Even from Central City, those at S.T.A.R. Labs still aided their efforts over the coms. With Hartley's help—since Cisco had to admit that this particular moment of genius did belong to him—they were able to reprogram several sets of extra coms with combined technology from Hartley's Sonic Gloves and his special hearing aids. Basically, when activated, a frequency would be emitted powerful enough to effect the nervous system of anyone nearby, their team members immune with a counter-frequency emitted through their coms.
"Can't cast magic if we cast Silence first," Barry overheard Hartley say, which actually prompted a snicker from Cisco, and a confused look from Felicity, until Cisco explained that Silence was a spell in a lot of roll playing games to disrupt magic.
"Oh, like Magic the Gathering."
"See, she knows."
"And since this is actually a whole sound frequency thing…" Cisco said, shrugging, though Barry could tell he got a kick out of it.
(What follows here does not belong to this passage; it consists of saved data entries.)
-- ==== Sys2Proof/Tests/Slice0.lean ====
section
/-! SUPPORT. Tests: the checks of well-formedness, the manual's worked cases, one small event of many
commands, and for each statement with hypotheses a station that meets them. -/

namespace Sys2Proof.Tests

open Sys2Proof.Machine Sys2Proof.Config

/-! ### Helpers -/

/-- The station after a command. -/
def after (c : Instr) (s : State) : State :=
  match exec c s with
  | .next t => t
  | _ => s

/-- Station 17 with two sections a side and every other field at its default. -/
def cfg17 : Cfg := { defaults with stationId := 17, sideSpindles := 48 }

/-- A chain of that station with no pass. -/
def chain : Chain :=
  { Chain.cold with
    sections := List.replicate 2 Section.fresh
    passTimer := some 1000 }

/-- A carriage context in READY with its timers running. -/
def readyCar : Carriage :=
  { Carriage.cold with
    state := .ready, exchangeTimer := some 100, silenceTimer := some 1000, lastOrder := 1 }

/-- Station 17, configured and ACTIVE, its carriages READY and its drive off. -/
def station : State :=
  { State.reset with
    cfg := some cfg17
    ssc := { Ssc.cold with chains := ⟨chain, chain⟩, idleTimer := some 30000 }
    spt :=
      { Spt.cold with
        spindles := ⟨List.replicate 48 Spindle.fresh, List.replicate 48 Spindle.fresh⟩ }
    pcn :=
      { Pcn.cold with
        deliveries := ⟨List.replicate 2 ⟨0, 0⟩, List.replicate 2 ⟨0, 0⟩⟩ }
    clc := ⟨readyCar, readyCar⟩
    cmn := { Cmn.cold with groups := List.replicate 4 (Group.fresh cfg17) }
    flc := { Flc.cold with link := .active, clock := 50000, beaconTimer := some 2000 }
    stu := { Stu.cold with number := 7 } }

/-- A node's answer to the READ of section 1. -/
def nodeBytes (status : Byte) (counts : List Nat) (quality : Byte) : List Byte :=
  withCheck ([1, status] ++ (counts.map (beBytes 2)).flatten ++ List.replicate 24 quality)

/-- A carriage's answer: status, taken number, place, and the report's eleven-byte rest. -/
def carBytes (status taken : Byte) (place : Nat) (report : List Byte) : List Byte :=
  withCheck ([status, 0, taken] ++ beBytes 2 place ++ report)

/-- No report. -/
def noReport : List Byte := [0, 0, 0, 0, 0]

/-- A good frame of a sender. -/
def floorBytes (sender kind shift stamp : Nat) (payload : List Byte) : List Byte :=
  let covered := beBytes 1 sender ++ beBytes 1 kind ++ beBytes 1 payload.length ++
    beBytes 4 shift ++ beBytes 6 stamp ++ payload
  0x5A :: covered ++ beBytes 2 (crc16 covered).toNat

/-! ### Well-formed commands: each check refuses an ill-formed one -/

theorem test_wellFormed_refuses_known_code : (Instr.unknownRequest [0x18, 0, 0]).wellFormed = false := by
  decide
theorem test_wellFormed_takes_unknown_code : (Instr.unknownRequest [0x19, 0, 0]).wellFormed = true := by
  decide
theorem test_wellFormed_refuses_write_and_read_bytes :
    (Instr.badTransaction 1).wellFormed = false ∧ (Instr.badTransaction 2).wellFormed = false := by
  decide
theorem test_wellFormed_refuses_short_node_answer :
    (Instr.sectionReadAnswer .L [1, 2]).wellFormed = false := by decide
theorem test_wellFormed_refuses_empty_carriage_answer :
    (Instr.carriageAnswer .R []).wellFormed = false := by decide
theorem test_wellFormed_refuses_peer_out_of_range :
    (Instr.peerTimerExpiry 0).wellFormed = false ∧
    (Instr.peerTimerExpiry 64).wellFormed = false ∧
    (Instr.staleTimerExpiry 64 .trainTake).wellFormed = false := by decide
theorem test_wellFormed_refuses_group_out_of_range :
    (Instr.trainWaitExpiry 0).wellFormed = false ∧
    (Instr.creelMaxExpiry 73).wellFormed = false := by decide
theorem test_wellFormed_refuses_unnumbered_shift :
    (Instr.reportTimerExpiry 0).wellFormed = false := by decide
theorem test_wellFormed_refuses_slots_past_the_widest_draw :
    (Instr.backoffCountdownStopped 256).wellFormed = false := by decide

/-! ### Words: the table gives no bits, so no word spells a command -/

theorem test_no_word_spells_a_command (nbits w : Nat) : decodeTableWord nbits w = none := rfl

theorem test_fetch_word_changes_nothing (s : State) (nbits w : Nat) :
    s.withFetchWord nbits w = s := rfl

/-! ### The manual's worked cases -/

/-- 1.5.1: T 2,560 at the defaults gives 345 passes, and 341, 60 and 12 passes give 988, 173 and 34. -/
theorem test_expected_passes_and_ratios :
    expectedPasses defaults 2560 = 345 ∧ runRatio 341 345 = 988 ∧ runRatio 60 345 = 173 ∧
    runRatio 12 345 = 34 := by decide

/-- 3.2.1: 340 pulses of 785 um on a remainder of 650 um credit 267 mm and leave 550 um. -/
theorem test_credit_of_the_worked_case :
    (Delivery.credit ⟨1402118, 650⟩ 785 340) = ⟨1402385, 550⟩ := by decide

/-- R51: 1,520,000 of 1,658,880 is 916 permille. -/
theorem test_efficiency_of_the_worked_case :
    { Accum.zero with running := 1520000, possible := 1658880 }.efficiency = 916 := by decide

/-- R53: 12,600,000 m at 7.4 tex is 93,240 g. -/
theorem test_mass_of_the_worked_case : massOf 74 12600000 = 93240 := by decide

/-- 6.2.1: three credits of 267 mm draw 60,013 mm down to 60,007, 60,000 and 59,993. -/
theorem test_draw_down_of_the_worked_case :
    let g := { Group.fresh cfg17 with remaining := 60013 }
    let g1 := g.draw cfg17 267
    let g2 := g1.draw cfg17 267
    let g3 := g2.draw cfg17 267
    (g1.remaining, g1.carry) = (60007, 270) ∧ (g2.remaining, g2.carry) = (60000, 140) ∧
    (g3.remaining, g3.carry) = (59993, 10) ∧ g1.meetsLow cfg17 = false ∧
    g2.meetsLow cfg17 = true := by decide

/-- 9.9: the expected due stamp of the worked doff. -/
theorem test_expected_due_of_the_worked_case :
    expectedDue 3600000 10600000 3560320 (10000000, 3400120) = 10748614 := by decide

/-- R114 names the generator x^16 + x^12 + x^5 + 1 from FFFFh, not reflected and not inverted; the check
value of that CRC over "123456789" is 29B1h. -/
theorem test_crc_check_value :
    crc16 [0x31, 0x32, 0x33, 0x34, 0x35, 0x36, 0x37, 0x38, 0x39] = 0x29B1 := by decide +kernel

/-! ### One small event of many commands -/

theorem test_configure_starts_both_passes :
    let t := after (.configure (framed ([1, 0, 17] ++ [3, 0, 48]))) State.reset
    t.configured = true ∧ t.flc.link = .join ∧ t.ssc.chains.r.passes = 1 ∧
      t.clc.l.state = .connecting ∧ t.hpt.ready = true := by decide

/-- The READ of section 1 with its step at 8 goes out as 01h 08h, and that of section 36 with step 15 as
24h 0Fh (R1). -/
theorem test_read_goes_out_as_two_bytes :
    let t := after (.configure (framed ([1, 0, 17] ++ [3, 0, 48]))) State.reset
    t.ssc.chains.l.read.map ReadInFlight.sent = some [1, 8] ∧ readBytes 36 15 = [0x24, 0x0F] := by
  decide

theorem test_configure_without_station_id_is_refused :
    (after (.configure (framed [3, 0, 48])) State.reset).hpt.current.map
      (fun a => (a.status, a.payload)) = some (.range, .refusedFields [1]) := by decide

theorem test_configure_clamps_tin_ppr :
    (after (.configure (framed ([1, 0, 17] ++ [3, 0, 48] ++ [5, 255, 255]))) State.reset).hpt.current.map
      (fun a => (a.status, a.payload)) = some (.clamped, .clampedFields [(5, 1024)]) := by
  decide

theorem test_restart_is_ignored_while_one_is_served :
    (after (.restart (framed [])) (after (.restart (framed [])) station)).hpt.ignored = 1 := by
  decide

theorem test_restart_complete_takes_the_waiting_edge :
    let t := after .restartComplete (after .driveRunRise (after (.restart (framed [])) station))
    t.hpt.restarting = false ∧ t.hpt.waiting = [] ∧ t.pins.driveRun = true ∧
      t.ssc.chains.l.passes = 1 ∧ t.hpt.cause = .warm := by decide

theorem test_unknown_request_before_configure :
    (after (.unknownRequest [0x19, 0, 0]) State.reset).hpt.current.map Answer.status =
      some .unknownRequest := by decide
"They don't call me Pied Piper for nothing," Hartley said.
"Hey, you cheated by naming yourself," Cisco said as his smile dropped, "I do the names around here."
"You think you could come up with something better? You don't even have a codename."
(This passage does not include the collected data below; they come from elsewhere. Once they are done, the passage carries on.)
-- ==== Sys2Proof/Word.lean ====
section
/-! DEFINITION. The word and byte types of the hardware (00_scope.md R7: `W = 64`; 20_memory.md R55: bytes of a word). -/

namespace Sys2Proof

/-- A stream word, a register-file cell, a descriptor: 64 bits (R7, R24, R36, R81). -/
abbrev Word := BitVec 64

/-- One byte of the byte view of the stream (R55). -/
abbrev Byte := BitVec 8

end Sys2Proof
end

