-- ==== Sys2Proof/Machine/Operands.lean ====
section
/-! DEFINITION. Operand formats: the per-kind and per-dimension constants (00_scope.md R8, R9), the integer primitives (R11 to R14),
the scalar formats (30_encoding.md R86, R87) and how an operand block is read (R85). The float formats are the spec's, which marks them
as from general knowledge (PRESUMED by the spec, log 14). -/

namespace Sys2Proof.Machine

/-- `N`, the width of `Int` and `UInt`; the document's `precision` and `intprec` (R8). -/
def width : Kind → Nat
  | .f32 => 32
  | .f64 => 64
  | .i32 => 32
  | .i64 => 64

/-- Bit 1 of the kind code is 0 for the float kinds (R81). -/
def isFloat : Kind → Bool
  | .f32 => true
  | .f64 => true
  | .i32 => false
  | .i64 => false

/-- `EBITS` (R8); the integer kinds have no exponent field. -/
def ebits : Kind → Nat
  | .f32 => 8
  | .f64 => 11
  | .i32 => 0
  | .i64 => 0

/-- `EBIAS` (R8); the integer kinds have none. -/
def ebias : Kind → Int
  | .f32 => 127
  | .f64 => 1023
  | .i32 => 0
  | .i64 => 0

/-- `FBITS` (R7); the integer kinds have no fraction field. -/
def fbits : Kind → Nat
  | .f32 => 23
  | .f64 => 52
  | .i32 => 0
  | .i64 => 0

/-- `MIN_EXP[kind]` (R7, D6); the integer kinds do not use it. -/
def minExp (p : Config.Params) : Kind → Int
  | .f32 => p.minExpF32
  | .f64 => p.minExpF64
  | .i32 => 0
  | .i64 => 0

/-- `BlockSize = 4^d` (R9). -/
def blockSize (dims : BitVec 2) : Nat := 4 ^ dims.toNat

/-- `wrap_N(z)`: the `Int_N` congruent to `z` modulo `2^N` (R12). -/
def wrap (n : Nat) (z : Int) : Int := z.bmod (2 ^ n)

/-- `bits_N(v)`, as a number below `2^N` (R11). -/
def bitsN (n : Nat) (v : Int) : Nat := (v % 2 ^ n).toNat

/-- `signed_N(u)`: `u` below `2^(N-1)`, and `u - 2^N` from there on (R11). -/
def signedN (n : Nat) (u : Nat) : Int := if u < 2 ^ (n - 1) then u else u - 2 ^ n

/-- `asr(v, s) = floor(v / 2^s)` (R13). -/
def asr (v : Int) (s : Nat) : Int := v / 2 ^ s

/-- The low `n` bits of a word, zero-extended. -/
def lowBits (n : Nat) (v : Word) : Word := BitVec.ofNat 64 (v.toNat % 2 ^ n)

/-- Cell `i` of a register file or of the operand space. -/
def cell (l : List Word) (i : Nat) : Word := l.getD i 0

/-- A register file whose leading cells are rewritten, the others keeping what they held (log 23). -/
def rewriteFile (new old : List Word) : List Word := new ++ old.drop new.length

/-- The cells `0 .. BlockSize-1` of a register file. -/
def blockCells (size : Nat) (l : List Word) : List Word := (List.range size).map (cell l)

/-- The sign bit `s = p[N-1]` (R86). -/
def signField (kind : Kind) (p : Word) : Bool := p.toNat.testBit (width kind - 1)

/-- The exponent field `E = p[N-2 : FBITS]` (R86). -/
def exponentField (kind : Kind) (p : Word) : Nat := p.toNat / 2 ^ fbits kind % 2 ^ ebits kind

/-- The fraction field `F = p[FBITS-1 : 0]` (R86). -/
def fractionField (kind : Kind) (p : Word) : Nat := p.toNat % 2 ^ fbits kind

/-- The magnitude pattern `p[N-2 : 0]` (R125). -/
def magnitudeField (kind : Kind) (p : Word) : Nat := p.toNat % 2 ^ (width kind - 1)

/-- An exponent field of all ones is an infinity or a NaN (R86). -/
def isFiniteScalar (kind : Kind) (p : Word) : Bool := exponentField kind p != 2 ^ ebits kind - 1

/-- Every scalar of a block is finite (R135, R277). -/
def isFiniteBlock (kind : Kind) (block : List Word) : Bool := block.all (isFiniteScalar kind)

/-- The scalars a command reads from the operand space: `zext_64` of the `N`-bit elements `0 .. BlockSize-1` (R85, log 12). -/
def operandBlock (kind : Kind) (size : Nat) (space : List Word) : List Word :=
  (blockCells size space).map (lowBits (width kind))

/-- The value of an integer scalar or of an `iblk` cell: `signed_N` of the low `N` bits (R87, log 13). -/
def intOfCell (kind : Kind) (c : Word) : Int := signedN (width kind) (c.toNat % 2 ^ width kind)

/-- The `iblk` cell of an `Int_N` value: two's complement, sign-extended to the cell (R25, log 13). -/
def cellOfInt (v : Int) : Word := BitVec.ofInt 64 v

end Sys2Proof.Machine
end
"I…" Cisco sputtered, glaring harder at the computer screen, which projected Hartley's image now since the three tech geeks had been working together so closely. "Shut up. You're lucky RPG references buys you a free pass right now, because you have a long way to go to endear yourself to me, man."
"Clearly, my life-long goal," Hartley sniped.
"Okay, boys, play nice," Felicity jumped in. "Besides, Pied Piper is a pretty clever name." She immediately mouthed 'sorry' to Cisco when he looked at her, all betrayed.
Hartley laughed, and somehow, despite Cisco ranting a bit longer over the issue, the tension seemed to have shifted. There wasn't the same biting tension Barry remembered from Cisco and Hartley's conversations before today. Felicity definitely played a role in that, as Hartley had taken to her right away, admiring her intelligence, her skills, her classy style, and her accidental knack for sexual innuendo.
"You could learn from Miss Smoak, Cisco."
"I hate you so much, Hart."
Hart—Barry smirked to himself. It was a start.
And then the mission began.
The edge of the warehouse district—why was it always the warehouse district?—had blipped with Ghost movement after every encounter elsewhere in the city. Finally, after weeks of tracking these guys and foiling their plans whenever they could, Team Arrow knew that a majority of Darhk's forces holed up there, in three separate, close-knit buildings.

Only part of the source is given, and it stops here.